2. Committing to the character vs. trying to make it feel natural
Pacing
Today, our main focus was pacing; trying to slow down our scene to maximize Ella's options and acting choice within the scene.
We've worked on pacing before, making sure to mark the pauses/beats, and trying to take a scene slowly. But today we went to a "hit the wall" (or extreme) place with our pacing. I made Ella stop for 3 seconds at each beat at the beginning, forcing her to slow the scene down to an extremely unnatural place, trying to get the slow pacing in her acting DNA as we continue to build her acting tools. From there, we sped up the beats to 2 seconds, and added distinct action in our 2 second beats. We then worked on slowing down the lines themselves - imagining that people had to act out what we were saying - If we went to fast, we would be robbing the actors of action and reaction time, and not adding to the scene at all. We started pacing the scene so that our words could be acted or illustrated - emphasizing key parts that were crucial for the opening scene (like the name of the play or musical and key plot points and emotions).

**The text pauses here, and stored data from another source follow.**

-- ==== Sys2Proof/Tests/Slice0.lean ====
section
/-! SUPPORT. The model's own tests: ill-formed commands, single steps, and for each statement a state and operands that
meet its hypotheses. -/

namespace Sys2Proof.Machine

/-! ### Small states -/

/-- Queue pair 0, enabled, with rings of 16 entries in host memory. -/
def tPair : QPair := { QPair.reset 0 with
  enable := true, sqLog2 := 4, cqLog2 := 4, phase := true, sqBase := 0x3000000001000, cqBase := 0x3000000002000 }

/-- The module at stage 9 with queue pair 0 enabled. -/
def tUp : State := { State.reset with
  boot := { State.reset.boot with stage := 9 }, grid := { State.reset.grid with valid := true },
  q := { State.reset.q with pairs := [tPair] } }

/-- Count and time passed both at `n`. -/
def State.tCount (s : State) (n : Nat) : State := s.modTmr fun t => { t with count := n, elapsed := n }

/-- Follower of queue pair 0 without context, tick and fence. -/
def tEnv : Env := ⟨0, false, false, false, false, false, false, 0x3FF, 7, 0⟩

/-- The record of a command that stands fetched alone. -/
def tRecOf (i : Instr) (e : Env) : CmdRec := ⟨1, i, e, none, none, false, false, false, .fetched, none⟩

def State.tWith (s : State) (i : Instr) (e : Env) : State :=
  { s with q := { s.q with recs := [tRecOf i e], nextRec := 2 } }

/-- The same with a running command whose transfer is `x`. -/
def State.tRun (s : State) (i : Instr) (x : Option Xfer) : State :=
  { s with q := { s.q with recs := [{ tRecOf i tEnv with phase := .running, xfer := x }], nextRec := 2 } }

/-- Every command can stand ready. -/
theorem test_ready (s : State) (i : Instr) (e : Env) (hw : s.working = true) (h9 : s.boot.stage = 9)
    (hh : s.addrsHeld i = true := by first | rfl | decide +kernel) : Ready (s.tWith i e) i e (tRecOf i e) where
  works := hw
  stage := h9
  record := by simp [State.fetched?, State.tWith, tRecOf]
  order := by
    simp [State.startable, State.orderOk, State.predecessor, State.recsOf, State.fenceOk, State.tWith, tRecOf]
  bound := by simp [State.boundOk, tRecOf]
  held := hh

theorem test_up_ready (i : Instr) (hh : tUp.addrsHeld i = true := by first | rfl | decide +kernel) :
    Ready (tUp.tWith i tEnv) i tEnv (tRecOf i tEnv) := test_ready _ _ _ (by decide) (by decide) hh

/-! ### Witnesses: the machine and the command plane -/

theorem test_witness_StepRunsFront :
    (∃ (s : State) (c : Instr) (rest : List Instr), s.pending = c :: rest) ∧ ∃ s : State, s.pending = [] :=
  ⟨⟨{ State.reset with pending := [.timerTick] }, .timerTick, [], rfl⟩, State.reset, rfl⟩

theorem test_witness_Steps : ∃ s t : State,
    s.mem.wf = true ∧ s.evc.wf = true ∧ s.pending = .timerTick :: [] ∧ step s = .next t :=
  ⟨{ State.reset with boot := { State.reset.boot with trivet := true }, pending := [.timerTick] }, _, by decide, by decide, rfl, rfl⟩

theorem test_witness_WriteThenRead : ∃ (s : State) (k : Nat) (bs : List Byte),
    s.mem.wf = true ∧ s.grid.stackFailed = [] ∧ s.mem.hostDead = [] ∧ (∃ i, i < bs.length) ∧ ∃ a, a < k ∨ k + bs.length ≤ a :=
  ⟨State.reset, 5, [1], by decide, rfl, rfl, ⟨0, by decide⟩, ⟨6, by decide⟩⟩

theorem test_witness_CompletionEntry : ∃ (s : State) (r : CmdRec) (p : QPair) (st : Status) (res : List Byte),
    s.q.recs = [r] ∧ s.q.pairs = [p] ∧ r.env.q.toNat = p.id ∧ p.id ≠ 0 ∧ r.late = false ∧ r.env.chain = false ∧
      s.journalDetail r.cmd st res = none ∧ s.health.traceMask = 0 ∧ p.closing = none ∧ p.vecEn = false ∧
      p.cqOwn = true ∧ s.mem.hostRefuses (keyOf (p.cqBase.toNat + 32 * p.cqTail)) 32 = false ∧
      s.rangeOk (keyOf (p.cqBase.toNat + 32 * p.cqTail)) 32 = true ∧
      spaceOf (keyOf (p.cqBase.toNat + 32 * p.cqTail)) ∈ [0, 1, 3] :=
  let e : Env := { tEnv with q := 5 }
  let p : QPair := { tPair with id := 5 }
  ⟨{ tUp with q := { tUp.q with pairs := [p], recs := [tRecOf (.nop e) e] } }, tRecOf (.nop e) e, p, .ok, [],
    rfl, rfl, rfl, by decide, rfl, rfl, rfl, rfl, rfl, rfl, rfl, by decide, by decide, by decide⟩

theorem test_witness_CompletionFrame : ∃ (s : State) (a : Nat), s.mem.wf = true ∧ s.grid.stackFailed = [] ∧ s.untold a := by
  refine ⟨State.reset, 2 ^ 60, by decide, rfl, ?_, ?_, ?_⟩
  · rintro p hp ⟨n, hn, h1, h2⟩
    have : p = QPair.reset 0 := by simpa [State.reset] using hp
    subst this
    have hn : n < 1 ∨ n = 0 := by simpa [QPair.reset, QPair.cqDepth] using hn
    have : n = 0 := by omega
    subst this
    revert h2
    decide
  · rintro ⟨n, hn, -⟩
    simp [State.reset] at hn
  · rintro ⟨n, hn, -⟩
    simp [State.reset] at hn

theorem test_witness_ArrivingCommands :
    (∃ (i : Instr) (p : QPair), Arriving tUp i tEnv p ∧ tUp.envelopeOk (opcodeOf i) tEnv ∧ tEnv.atTick = false ∧
      tEnv.fence = false ∧ tUp.recsOf tEnv.q.toNat = [] ∧ tUp.boot.stage = 9 ∧ tEnv.ctx = 0x3FF) ∧
    ∃ (s : State), s.mem.wf = true ∧ s.grid.stackFailed = [] :=
  ⟨⟨.nop tEnv, tPair, ⟨by decide, by decide, by decide, by decide, by decide⟩, by unfold State.envelopeOk; decide, rfl, rfl,
    by decide, rfl, rfl⟩, tUp, by decide, rfl⟩

theorem test_witness_QueueFamily :
    (∃ (s : State) (q : U64) (d : U32) (job : Byte) (r : CmdRec),
      Ready s (.qpCreate tEnv q q d d 0 false job) tEnv r ∧
        (job = 0xFF ∨ (job.toNat < 16 ∧ (s.started r).jobTakesPair job.toNat = true)) ∧ (s.started r).freeQueueIds ≠ []) ∧
    (∃ (s : State) (qid : U16) (p : QPair) (r : CmdRec), Ready s (.qpDestroy tEnv qid) tEnv r ∧ 1 ≤ qid.toNat ∧
      qid.toNat < 2048 ∧ qid ≠ tEnv.q ∧ (s.started r).pair? qid.toNat = some p ∧ p.closing = none ∧ s.q.barriers = []) ∧
    (∃ (s : State) (members : U16) (r : CmdRec), Ready s (.barrier tEnv 3 members) tEnv r ∧ members ≠ 0 ∧
      s.q.barriers = [] ∧ tEnv.atTick = false ∧ tEnv.lateRun = false ∧ tEnv.launch = 0) ∧
    ∃ (s : State) (first maxn : U32) (r : CmdRec) (j : Journal) (js : List Journal),
      Ready s (.journalRead tEnv 0x3000000000000 first maxn) tEnv r ∧ maxn ≠ 0 ∧
        ((s.started r).q.journal.filter fun x => max first.toNat 1 ≤ x.index).take maxn.toNat = j :: js := by
  refine ⟨⟨_, 0, 16, 0xFF, _, test_up_ready _, .inl rfl, ?_⟩, ⟨_, 2047, { tPair with id := 2047 }, _,
    test_ready { tUp with q := { tUp.q with pairs := [tPair, { tPair with id := 2047 }] } } _ _ (by decide) (by decide),
    by decide, by decide, by decide, by decide, rfl, rfl⟩, ⟨_, 1, _, test_up_ready _, by decide, rfl, rfl, rfl, rfl⟩,
    ⟨_, 0, 1, _, ⟨1, 0, 0, 0, 0, [], 0⟩, [], test_ready { tUp with q := { tUp.q with journal := [⟨1, 0, 0, 0, 0, [], 0⟩] } } _ _
      (by decide) (by decide), by decide, by decide⟩⟩
  intro h
  have : (1 : Nat) ∈ (([] : List Nat)) := h ▸ (by
    refine List.mem_filter.mpr ⟨List.mem_range.mpr (by decide), by decide⟩)
  simp at this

We will continue to work on this as we continue our acting classes! Each class Ella gets more natural/comfortable with what we're doing and she improves so much!!
Committing to the character vs. trying to make it feel natural
Today we also worked on committing to a character that is nothing like ourselves. A lot of times, we can draw from personal experience when acting - trying to make the character some extension of how we would act. Doing this works for some scenes and monologues, but ultimately limits our acting choices. We worked on our "whimsical fairy god mother" character today, drawing from things that had nothing to do with Ella, building the character from an unnatural place. By doing this, Ella was forced to commit to certain voice inflections and movement that were 100% "whimsical fairy" and a much less percentage of Ella Huss.
We are working to get Ella to the place that she is used to committing to the characteristics we have mapped out, bigness of the scenes, and really feeling like she is being silly or making a fool of herself with the extent of her character choices and movements - so that it doesn't matter what she is acting in, she will be a chameleon, becoming the characters themselves - being an asset to any cast.